Я вообще-то не ахти какой читатель, сам знаешь. Это мама твоя любительница. А я читаю долго, медленно пробиваюсь к смыслу. Иногда слова для меня — загадка, и я перечитываю их по два-три раза, пока не вникну. Поэтому у меня в юридической школе на учебу уходило куда больше времени, чем у моих однокурсников. Голова-то варила, и за словом в карман не лез, спорить умел отменно, но с чтением тормозил. А ты научился читать играючи, почти самостоятельно, и я был поражен. Неужели это — мой ребенок? Так между тобой и твоей матерью, без всяких усилий, перекинулся еще один мосток, а я опять остался ни с чем. Меня опять не взяли на другой берег. И все же я, без твоего ведома, читал твою книгу. Читал… как никогда не читал, ни прежде, ни с тех пор. Мне впервые открылся доступ к твоей душе. И знаешь, Довик, меня охватил трепет. Я испугался, я поразился тому, что нашел там, у тебя внутри. Когда тебя призвали и ты уехал в часть, я боялся, что это конец, что читать будет больше нечего и двери в твой мир снова для меня закрыты. Но тут, слава Всевышнему, ты начал раз в две недели присылать домой эти пакеты, заклеенные коричневой клейкой лентой, с надписями: личное!!! не открывать! Мама сказала, что ты велел складывать их в ящик стола. Я ликовал. Я убедил себя, что ты все знаешь, всегда знал, что ты и придумал-то эти заклеенные-перезаклеенные пакеты, чтобы спасти меня, уберечь нас обоих от чувства неловкости.

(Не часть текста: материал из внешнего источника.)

/-- int and inb log one read and store its answer, whatever it is. The log grows by one read event with the address, the
kind, the Binary flag and the answer; the destination receives the answer (rz discards it and the read is still logged); an
answer the environment has lined up is the one used. No flag, memory hexad or other register changes. Rests on the spec's own
decision D19 (92_eei_decisions.md). How answers are lined up is the model's own (assumption log 23). -/
def Obligations.IoReads : Prop :=
  ∀ (s : State) (a : Reg) (imm : Nonad),
    (∃ (t : State) (w : Word), exec (.int a imm) s = .next t ∧
      t.ioLog = s.ioLog ++ [.read imm .ternary (s.flag .b) w] ∧ Wrote t a w ∧
      (∀ x l, s.ioAnswers = x :: l → w = x ∧ t.ioAnswers = l) ∧ (s.ioAnswers = [] → t.ioAnswers = []) ∧
      OnlyRegs s t [a] ∧ OnlyFlags s t [] ∧ SameSys s t ∧ SameMem s t ∧ t.ip = s.ip ∧ t.pendingInts = s.pendingInts ∧
      t.params = s.params) ∧
    (∃ (t : State) (w : Word), exec (.inb a imm) s = .next t ∧
      t.ioLog = s.ioLog ++ [.read imm .binary (s.flag .b) w] ∧ Wrote t a w ∧
      (∀ x l, s.ioAnswers = x :: l → w = x ∧ t.ioAnswers = l) ∧ (s.ioAnswers = [] → t.ioAnswers = []) ∧
      OnlyRegs s t [a] ∧ OnlyFlags s t [] ∧ SameSys s t ∧ SameMem s t ∧ t.ip = s.ip ∧ t.pendingInts = s.pendingInts ∧
      t.params = s.params)

/-- out and oub log one write of the unconverted register and change nothing else. The log grows by one write event with the
address, the kind, the register's word as it is and the Binary flag. No register, flag, memory hexad or IP changes. Rests on
the spec's own decision D19 (92_eei_decisions.md). -/
def Obligations.IoWrites : Prop :=
  ∀ (s : State) (a : Reg) (imm : Nonad),
    (∃ t, exec (.out a imm) s = .next t ∧
      t.ioLog = s.ioLog ++ [.write imm .ternary (s.get a) (s.flag .b)] ∧ OnlyRegs s t [] ∧ OnlyFlags s t [] ∧ SameSys s t ∧
      SameMem s t ∧ t.ip = s.ip ∧ t.ioAnswers = s.ioAnswers ∧ t.pendingInts = s.pendingInts ∧ t.params = s.params) ∧
    (∃ t, exec (.oub a imm) s = .next t ∧
      t.ioLog = s.ioLog ++ [.write imm .binary (s.get a) (s.flag .b)] ∧ OnlyRegs s t [] ∧ OnlyFlags s t [] ∧ SameSys s t ∧
      SameMem s t ∧ t.ip = s.ip ∧ t.ioAnswers = s.ioAnswers ∧ t.pendingInts = s.pendingInts ∧ t.params = s.params)

/-- sys saves IP in rr and branches through the table at rv; srt branches to rr. sys n leaves the following instruction's
address in rr and the aligned low 12 trits of the word at rv + 3n in IP, whatever the Protect and Absolute flags hold; srt
leaves the aligned low 12 trits of rr in IP. Nothing else changes. Rests on the spec's own decisions D2 and D13
(92_eei_decisions.md). -/
def Obligations.SystemCallAndReturn : Prop :=
  ∀ (s : State) (imm : Hexad),
    (∃ (t : State) (e : Addr), exec (.sys imm) s = .next t ∧
      (t.get .r).val = s.ip.val ∧ WrapOf 12 ((s.get .v).val + 3 * imm.val) e ∧ AlignOf (s.readWord e).val t.ip ∧
      Keeps s t [.r] [] ∧ SameMem s t) ∧
    (∃ t, exec .srt s = .next t ∧ JumpedTo s t (s.get .r).val)

/-- brk raises exception 1; und, ldx and stx raise exception 4; nothing else happens. In every state, brk enters exception 1
and every word of und, ldx or stx enters exception 4: CR3 holds the saved IP, IP the aligned vector at CR2 + 3n, and no
register, flag, memory hexad or other state changes. Rests on the spec's own decisions D1 and D14 (92_eei_decisions.md). The
switch is that of assumption log 20. -/
def Obligations.DeliberateExceptions : Prop :=
  ∀ (s : State) (rest : Bt 15),
    (∃ t, exec .brk s = .next t ∧ Raised s t 1) ∧
    (∃ t, exec (.und rest) s = .next t ∧ Raised s t 4) ∧
    (∃ t, exec (.ldx rest) s = .next t ∧ Raised s t 4) ∧
    (∃ t, exec (.stx rest) s = .next t ∧ Raised s t 4)

/-- lsr reads any of the nine system registers, or raises #PV under Protect = +1. Under Protect = +1 exception 2 is raised
and nothing is read. Otherwise the destination receives the register's 18 trits: IP for CR0, and for CR1 the flags C, S, D,
A, B, T, I, P at trits 0, 1, 2, 5, 6, 7, 8, 9 and the reserved trits at the others. Nothing else changes. Rests on the spec's
own decision D14 (92_eei_decisions.md). The switch is that of assumption log 20. -/
def Obligations.SystemRegisterReads : Prop :=
  ∀ (s : State) (k : SysReg) (a : Reg), (s.flag .p = .pos → ∃ t, exec (.lsr k a) s = .next t ∧ Raised s t 2) ∧
    (s.flag .p ≠ .pos → ∃ (t : State) (w : Word), exec (.lsr k a) s = .next t ∧ Wrote t a w ∧ KeepsAll s t [a] [] ∧
      (k = .cr0 → w.val = s.ip.val) ∧ (k = .cr1 → ∀ i < 18, w.trit i = s.cr1.tritAt i) ∧
      (k = .cr1 → w.trit 0 = s.flag .c ∧ w.trit 1 = s.flag .s ∧ w.trit 2 = s.flag .d ∧ w.trit 5 = s.flag .a ∧
        w.trit 6 = s.flag .b ∧ w.trit 7 = s.flag .t ∧ w.trit 8 = s.flag .i ∧ w.trit 9 = s.flag .p) ∧
      (k = .cr2 → w = s.cr2) ∧
      (k = .cr3 → w = s.cr3) ∧ (k = .cr4 → w = s.cr4) ∧ (k = .dr1 → w = s.dr1) ∧ (k = .dr2 → w = s.dr2) ∧
      (k = .dr3 → w = s.dr3) ∧ (k = .dr4 → w = s.dr4))

/-- ssr writes a system register, which lsr reads back; CR0 only under Protect = -1; otherwise #PV. Under Protect = +1, and
for CR0 under Protect = 0, exception 2 is raised and nothing is written. CR0 under Protect = -1 receives the aligned address;
every other register receives all 18 trits: CR1 the flags C, S, D, A, B, T, I, P from trits 0, 1, 2, 5, 6, 7, 8, 9, and its
reserved trits. What ssr writes to CR1, reserved trits included, lsr reads back unless the word itself sets Protect to +1.
Every user register, every other system register, memory and, but for CR0, IP are unchanged. Rests on the spec's own
decisions D14, D17 and D24 (92_eei_decisions.md). The switch is that of assumption log 20. -/
def Obligations.SystemRegisterWrites : Prop :=
  ∀ (s : State) (a b : Reg) (k : SysReg),
    (s.flag .p = .pos ∨ (k = .cr0 ∧ s.flag .p = .zero) → ∃ t, exec (.ssr a k) s = .next t ∧ Raised s t 2) ∧
    (s.flag .p ≠ .pos → (k = .cr0 → s.flag .p = .neg) → ∃ t, exec (.ssr a k) s = .next t ∧
      (k = .cr0 → AlignOf (s.get a).val t.ip) ∧ (k ≠ .cr0 → t.ip = s.ip) ∧
      (k = .cr1 → ∀ i < 18, t.cr1.tritAt i = (s.get a).trit i) ∧
      (k = .cr1 → t.flag .c = (s.get a).trit 0 ∧ t.flag .s = (s.get a).trit 1 ∧ t.flag .d = (s.get a).trit 2 ∧
        t.flag .a = (s.get a).trit 5 ∧ t.flag .b = (s.get a).trit 6 ∧ t.flag .t = (s.get a).trit 7 ∧
        t.flag .i = (s.get a).trit 8 ∧ t.flag .p = (s.get a).trit 9) ∧
      (k ≠ .cr1 → OnlyFlags s t []) ∧
      t.cr2 = (if k = .cr2 then s.get a else s.cr2) ∧ t.cr3 = (if k = .cr3 then s.get a else s.cr3) ∧
      t.cr4 = (if k = .cr4 then s.get a else s.cr4) ∧ t.dr1 = (if k = .dr1 then s.get a else s.dr1) ∧
      t.dr2 = (if k = .dr2 then s.get a else s.dr2) ∧ t.dr3 = (if k = .dr3 then s.get a else s.dr3) ∧
      t.dr4 = (if k = .dr4 then s.get a else s.dr4) ∧ OnlyRegs s t [] ∧ SameMem s t ∧ SameWorld s t) ∧
    (s.flag .p ≠ .pos → (s.get a).trit 9 ≠ .pos → b ≠ .z →
      ∃ t u, exec (.ssr a .cr1) s = .next t ∧ exec (.lsr .cr1 b) t = .next u ∧ u.get b = s.get a)

/-- IP always has lowest trit -1: it holds after reset and every step keeps it. IP starts a word after reset, and from every
state whose IP starts a word, whatever the step does (an interrupt, a breakpoint, an undefined word, any instruction), the
next IP starts a word. The addresses that start a word are 3k - 1 for k from -88573 to 88573; the three hexads of a word have
lowest trits -1, 0 and +1, and location 0 is in the middle of the word at -1. -/
def Obligations.IpAlwaysStartsAWord : Prop :=
  Aligned State.reset.ip ∧ (∀ s t : State, Aligned s.ip → step s = .next t → Aligned t.ip) ∧
    (∀ a : Addr, Aligned a ↔ ∃ k : Int, -88573 ≤ k ∧ k ≤ 88573 ∧ a.val = 3 * k - 1) ∧
    (∀ a : Addr, Aligned a → (Bt.plus a 1).trit 0 = .zero ∧ (Bt.plus a 2).trit 0 = .pos) ∧
    ∀ a : Addr, a.val = -1 → Aligned a ∧ (Bt.plus a 1).val = 0

/-- An enabled pending external interrupt is taken before anything else of the step. When the Interrupt flag is +1 and
interrupts are pending, the step enters the one the environment has put first, saves the address of the instruction not yet
executed, clears that pending signal and does nothing else, whatever the Trap flag, the debug registers and the word at IP
are. How the pending signals are held is the model's choice (assumption log 12). Rests on the spec's own decisions D16 and
D27 (92_eei_decisions.md). -/
def Obligations.InterruptIsTakenFirst : Prop :=
  ∀ (s : State) (n : Int) (rest : List Int), s.flag .i = .pos → s.pendingInts = n :: rest →
    ∃ t, step s = .next t ∧ Entered s t n s.ip ∧ t.pendingInts = rest

/-- With Trap = +1 and IP equal to a debug register, the step raises #BK and saves that IP. When no interrupt is taken, Trap
is +1 and IP as a word equals DR1, DR2, DR3 or DR4, the step enters exception 1 with the breakpointed instruction's own
address in CR3 and runs nothing, under every setting of EXC_SAVED_IP; Trap is not cleared. Rests on the spec's own decisions
D14 and D15 (92_eei_decisions.md). -/
def Obligations.BreakpointStopsBeforeTheFetch : Prop :=
  ∀ s : State, NoInterrupt s → s.flag .t = .pos →
    (s.ip.val = s.dr1.val ∨ s.ip.val = s.dr2.val ∨ s.ip.val = s.dr3.val ∨ s.ip.val = s.dr4.val) →
    ∃ t, step s = .next t ∧ Entered s t 1 s.ip ∧ t.pendingInts = s.pendingInts

/-- A word that spells no instruction raises #OP with IP already advanced. When no interrupt is taken, no breakpoint fires
and the word at IP decodes to no instruction under the parameter ENCODING, the step enters exception 4 from the state whose
IP has been advanced, and nothing else happens. Rests on the spec's own decisions D1 and D14 (92_eei_decisions.md). The
switch is that of assumption log 20. -/
def Obligations.UndefinedWordRaises : Prop :=
  ∀ (s : State) (e : DecodeError), NoInterrupt s → NoBreakpoint s → s.params.encoding.decode (s.readWord s.ip) = .error e →
    ∃ t, step s = .next t ∧ Raised { s with ip := Bt.plus s.ip 3 } t 4

/-- A word stored where the next fetch reads is the instruction the very next step runs. When str stores a word at the
address of the following instruction and that word decodes to i under the parameter ENCODING, the next step runs i (under the
check of INVALID_FLAG, which by default is empty), provided no interrupt is taken and no breakpoint fires. Rests on the
spec's own decisions D18 and D23 (92_eei_decisions.md). -/
def Obligations.StoredInstructionIsFetched : Prop :=
  ∀ (s : State) (a : Reg) (addr : Addr) (i : Instr), s.eaAbs addr = s.ip → NoInterrupt s → NoBreakpoint s →
    s.params.encoding.decode (s.get a) = .ok i →
    ∃ t u : State, exec (.str a addr) s = .next t ∧ u = { t with ip := Bt.plus s.ip 3 } ∧
      step t = checkFlags i u (exec i u) ∧ (s.params.invalidFlag = [] → step t = exec i u)

/-- What each pseudo-instruction and each instruction inserts stands at the current location, in order. An operand is a
number or an identifier whose value is substituted. dh inserts the given hexads; dw the given words, each low, middle and
high hexad, and word j stands at 3j above the location; db b the word minus the sum of bit(b, i) * 3^i; ds the character
codes, one hexad each; zh n and zw n n hexads or words of zero; an instruction a word of the ENCODING, which decodes to it
but for the trits of ldx, stx and und that are not examined; under SPEC-ENC-1 every instruction has one, and und is %z00000.
The location moves past them, wrapped, and every other hexad reads as before. ad moves the location and eq gives an
identifier its value, which dh X, or the immediate of an instruction, then has; both insert nothing. A program may use an
identifier before its eq, and before the eq of what that names. Rests on the spec's own decisions D1 and D31
(92_eei_decisions.md). That the location wraps at the top of memory, that an instruction is placed at an unaligned location,
that a later eq hides an earlier one, and how constants are gathered are the model's choice (assumption log 24), as are the
word taken from several under a table (assumption log 6) and, DEDUCED, the word of ldx and stx (assumption log 29). -/
def Obligations.AssembledWordsStandWhereTheyAreEmitted : Prop :=
  ∀ (s : Asm) (m : State) (n : AsmOperand) (ns : List AsmOperand),
    (∀ hs : List Hexad, ns.map s.value = hs.map (fun h => some h.val) → Laid s (s.directive (.dh ns)) hs) ∧
    (∀ ws : List Word, ns.map s.value = ws.map (fun w => some w.val) →
      Laid s (s.directive (.dw ns)) (ws.flatMap hexadsOf) ∧
      ∀ t, s.directive (.dw ns) = some t → ws.length ≤ 177147 → ∀ (j : Nat) (w : Word), ws[j]? = some w →
        (m.launch t).readWord (Bt.plus s.loc (3 * j)) = w) ∧
    (∀ b : Nat, b < 256 → s.value n = some (b : Int) → ∃ w : Word,
      w.val = -∑ k ∈ Finset.range 8, (((b / 2 ^ k % 2 : Nat) : Int) * 3 ^ k) ∧ Laid s (s.directive (.db n)) (hexadsOf w) ∧
        ∀ t, s.directive (.db n) = some t → (m.launch t).readWord s.loc = w) ∧
    (∀ codes : List (Fin 128), ∃ hs : List Hexad, hs.map Bt.val = codes.map (fun c => (c.val : Int)) ∧
      Laid s (s.directive (.ds codes)) hs) ∧
    (∀ (k : Nat) (z : Hexad), s.value n = some (k : Int) → z.val = 0 →
      Laid s (s.directive (.zh n)) (List.replicate k z) ∧ Laid s (s.directive (.zw n)) (List.replicate (3 * k) z)) ∧
    (∀ (i : Instr) (w : Word), s.encoding.encode i = some w → Laid s (s.instr i) (hexadsOf w) ∧
      (∃ j, s.encoding.decode w = .ok j ∧ j.written = i.written) ∧
      ∀ t, s.instr i = some t → (m.launch t).readWord s.loc = w ∧
        ((∀ r, i ≠ .ldx r ∧ i ≠ .stx r ∧ i ≠ .und r) → s.encoding.decode w = .ok i)) ∧
    (s.encoding = .specEnc1 → (∀ i : Instr, ∃ w, s.encoding.encode i = some w) ∧
      ∀ r : Bt 15, Laid s (s.instr (.und r)) (hexadsOf (word6 .z .zero .zero .zero .zero .zero))) ∧
    (∀ a : Addr, s.value n = some a.val → s.directive (.ad n) = some { s with loc := a }) ∧
    (∀ v, s.value (.lit v) = some v) ∧
    (∀ (x : String) (v : Int), s.value n = some v → ∃ t, s.directive (.eq x n) = some t ∧ t.loc = s.loc ∧
      t.image = s.image ∧ t.encoding = s.encoding ∧ t.value (.name x) = some v ∧
      ∀ y, y ≠ x → t.value (.name y) = s.value (.name y)) ∧
    ∀ (x : String) (a b : Reg) (h h' : Hexad) (j j' : Nonad) (k k' : Addr),
      (s.value (.name x) = some h.val → s.line (.instrOf (.adi a b h') x) = s.instr (.adi a b h)) ∧
      (s.value (.name x) = some j.val → s.line (.instrOf (.pad a j') x) = s.instr (.pad a j)) ∧
      (s.value (.name x) = some k.val → s.line (.instrOf (.bra k') x) = s.instr (.bra k)) ∧
      ∀ y, y ≠ x → s.lookup x = none → s.lookup y = none → s.value n = some h.val →
        ∃ t, s.assemble [.directive (.dh [.name x]), .directive (.eq x (.name y)), .directive (.eq y n)] = some t ∧
          t.image.read s.loc = h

В те первые разы я всегда читал у тебя в комнате. Причем только когда мамы не было дома, когда она уходила в магазин или в гости к Ирит, или волонтерствовала от Женкома. Но со временем я осмелел и располагался на кухне, а то и в шезлонге под акацией. Однажды мама вернулась раньше обычного и застала меня врасплох. Решив, что если я поспешно отложу листы, это скорее вызовет подозрения, я продолжал читать, притворился, что готовлюсь к судебному слушанию. Домовладелец хочет выселить арендаторов, пробормотал я, взглянув на мать поверх очков. Но она только кивнула и улыбнулась краешками губ — помнишь, она так улыбалась, когда была чем-то сильно озабочена. Наверно, в очередной раз думала об Ирит, о ее патологических потребностях и постоянных чрезвычайных происшествиях, по случаю которых твоя мать являлась незамедлительно, как карета скорой помощи. Вот и славно, сказал я себе, но решил больше не искушать судьбу и отнес рукопись к тебе в комнату, в ящик.

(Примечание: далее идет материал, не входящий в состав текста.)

/-! ## `State.divFlags` -/

@[simp] theorem State.divFlags_regs (s : State) (e : Int) : (s.divFlags e).regs = s.regs := rfl
@[simp] theorem State.divFlags_get (s : State) (e : Int) (reg : Reg) : (s.divFlags e).get reg = s.get reg := rfl
@[simp] theorem State.divFlags_ip (s : State) (e : Int) : (s.divFlags e).ip = s.ip := rfl
@[simp] theorem State.divFlags_cr2 (s : State) (e : Int) : (s.divFlags e).cr2 = s.cr2 := rfl
@[simp] theorem State.divFlags_cr3 (s : State) (e : Int) : (s.divFlags e).cr3 = s.cr3 := rfl
@[simp] theorem State.divFlags_cr4 (s : State) (e : Int) : (s.divFlags e).cr4 = s.cr4 := rfl
@[simp] theorem State.divFlags_dr1 (s : State) (e : Int) : (s.divFlags e).dr1 = s.dr1 := rfl
@[simp] theorem State.divFlags_dr2 (s : State) (e : Int) : (s.divFlags e).dr2 = s.dr2 := rfl
@[simp] theorem State.divFlags_dr3 (s : State) (e : Int) : (s.divFlags e).dr3 = s.dr3 := rfl
@[simp] theorem State.divFlags_dr4 (s : State) (e : Int) : (s.divFlags e).dr4 = s.dr4 := rfl
@[simp] theorem State.divFlags_mem (s : State) (e : Int) : (s.divFlags e).mem = s.mem := rfl
@[simp] theorem State.divFlags_readHexad (s : State) (e : Int) (x : Addr) : (s.divFlags e).readHexad x = s.readHexad x := rfl
@[simp] theorem State.divFlags_readWord (s : State) (e : Int) (x : Addr) : (s.divFlags e).readWord x = s.readWord x := rfl
@[simp] theorem State.divFlags_ioLog (s : State) (e : Int) : (s.divFlags e).ioLog = s.ioLog := rfl
@[simp] theorem State.divFlags_ioAnswers (s : State) (e : Int) : (s.divFlags e).ioAnswers = s.ioAnswers := rfl
@[simp] theorem State.divFlags_pendingInts (s : State) (e : Int) : (s.divFlags e).pendingInts = s.pendingInts := rfl
@[simp] theorem State.divFlags_draws (s : State) (e : Int) : (s.divFlags e).draws = s.draws := rfl
@[simp] theorem State.divFlags_params (s : State) (e : Int) : (s.divFlags e).params = s.params := rfl

/-! ## `State.writeHexad` -/

@[simp] theorem State.writeHexad_regs (s : State) (a : Addr) (h : Hexad) : (s.writeHexad a h).regs = s.regs := rfl
@[simp] theorem State.writeHexad_get (s : State) (a : Addr) (h : Hexad) (reg : Reg) : (s.writeHexad a h).get reg = s.get reg := rfl
@[simp] theorem State.writeHexad_ip (s : State) (a : Addr) (h : Hexad) : (s.writeHexad a h).ip = s.ip := rfl
@[simp] theorem State.writeHexad_cr1 (s : State) (a : Addr) (h : Hexad) : (s.writeHexad a h).cr1 = s.cr1 := rfl
@[simp] theorem State.writeHexad_flag (s : State) (a : Addr) (h : Hexad) (g : Flag) : (s.writeHexad a h).flag g = s.flag g := rfl
@[simp] theorem State.writeHexad_cr2 (s : State) (a : Addr) (h : Hexad) : (s.writeHexad a h).cr2 = s.cr2 := rfl
@[simp] theorem State.writeHexad_cr3 (s : State) (a : Addr) (h : Hexad) : (s.writeHexad a h).cr3 = s.cr3 := rfl
@[simp] theorem State.writeHexad_cr4 (s : State) (a : Addr) (h : Hexad) : (s.writeHexad a h).cr4 = s.cr4 := rfl
@[simp] theorem State.writeHexad_dr1 (s : State) (a : Addr) (h : Hexad) : (s.writeHexad a h).dr1 = s.dr1 := rfl
@[simp] theorem State.writeHexad_dr2 (s : State) (a : Addr) (h : Hexad) : (s.writeHexad a h).dr2 = s.dr2 := rfl
@[simp] theorem State.writeHexad_dr3 (s : State) (a : Addr) (h : Hexad) : (s.writeHexad a h).dr3 = s.dr3 := rfl
@[simp] theorem State.writeHexad_dr4 (s : State) (a : Addr) (h : Hexad) : (s.writeHexad a h).dr4 = s.dr4 := rfl
@[simp] theorem State.writeHexad_mem (s : State) (a : Addr) (h : Hexad) : (s.writeHexad a h).mem = s.mem.write a h := rfl
@[simp] theorem State.writeHexad_ioLog (s : State) (a : Addr) (h : Hexad) : (s.writeHexad a h).ioLog = s.ioLog := rfl
@[simp] theorem State.writeHexad_ioAnswers (s : State) (a : Addr) (h : Hexad) : (s.writeHexad a h).ioAnswers = s.ioAnswers := rfl
@[simp] theorem State.writeHexad_pendingInts (s : State) (a : Addr) (h : Hexad) : (s.writeHexad a h).pendingInts = s.pendingInts := rfl
@[simp] theorem State.writeHexad_draws (s : State) (a : Addr) (h : Hexad) : (s.writeHexad a h).draws = s.draws := rfl
@[simp] theorem State.writeHexad_params (s : State) (a : Addr) (h : Hexad) : (s.writeHexad a h).params = s.params := rfl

Я не всегда понимал, что ты пишешь. И, положа руку на сердце, поначалу меня озадачивало и раздражало твое нежелание писать просто. Чем она питается, эта акула? Где ее содержат, где это место — институт или больница, уж не знаю, как лучше назвать. Короче, где этот огромной резервуар? Почему эти люди так много спят? Им тоже не нужно есть? Никому в этой книге не нужно есть? Так хотелось написать эти вопросы на полях — я с трудом себя удерживал. Много раз я совершенно терял нить. Только свыкнусь с уборщиком Беринджером, с его комнаткой, с маленьким окошком под потолком, где на стеклах всегда капли — кстати, а почему там все время идет дождь? — где под узкой жесткой койкой ботинки стоят навытяжку, точно солдаты, только почувствую атмосферу этого места, почую запах этого человека, когда он спит один в этой тесной комнатке, как вдруг ты выкидываешь меня оттуда и тащишь через лес, где в детстве пряталась ото всех Ханна. Но я старался не роптать, не задавать вопросов, я давил в себе редактора на корню. Просто вверился тебе всецело, читал страницу за страницей, и возражений у меня возникало все меньше и меньше. Я увлекся историей, которую ты насочинял, по-настоящему увлекся, сопереживал Беринджеру, когда он ощупывал трещину в стенке резервуара, а в своих каморках, присоединенные к акуле множеством проводов, продолжали спать ни о чем не подозревающие люди: мальчик Бенни, Ребекка, которой снился ее отец… Скажи честно, Довик, ты с меня списал этот образ? Ты видел меня таким? Бессердечным, наглым, жестоким? Или я слишком много о себе возомнил? Может, я напрасно стараюсь углядеть себя в том, что ты насочинял?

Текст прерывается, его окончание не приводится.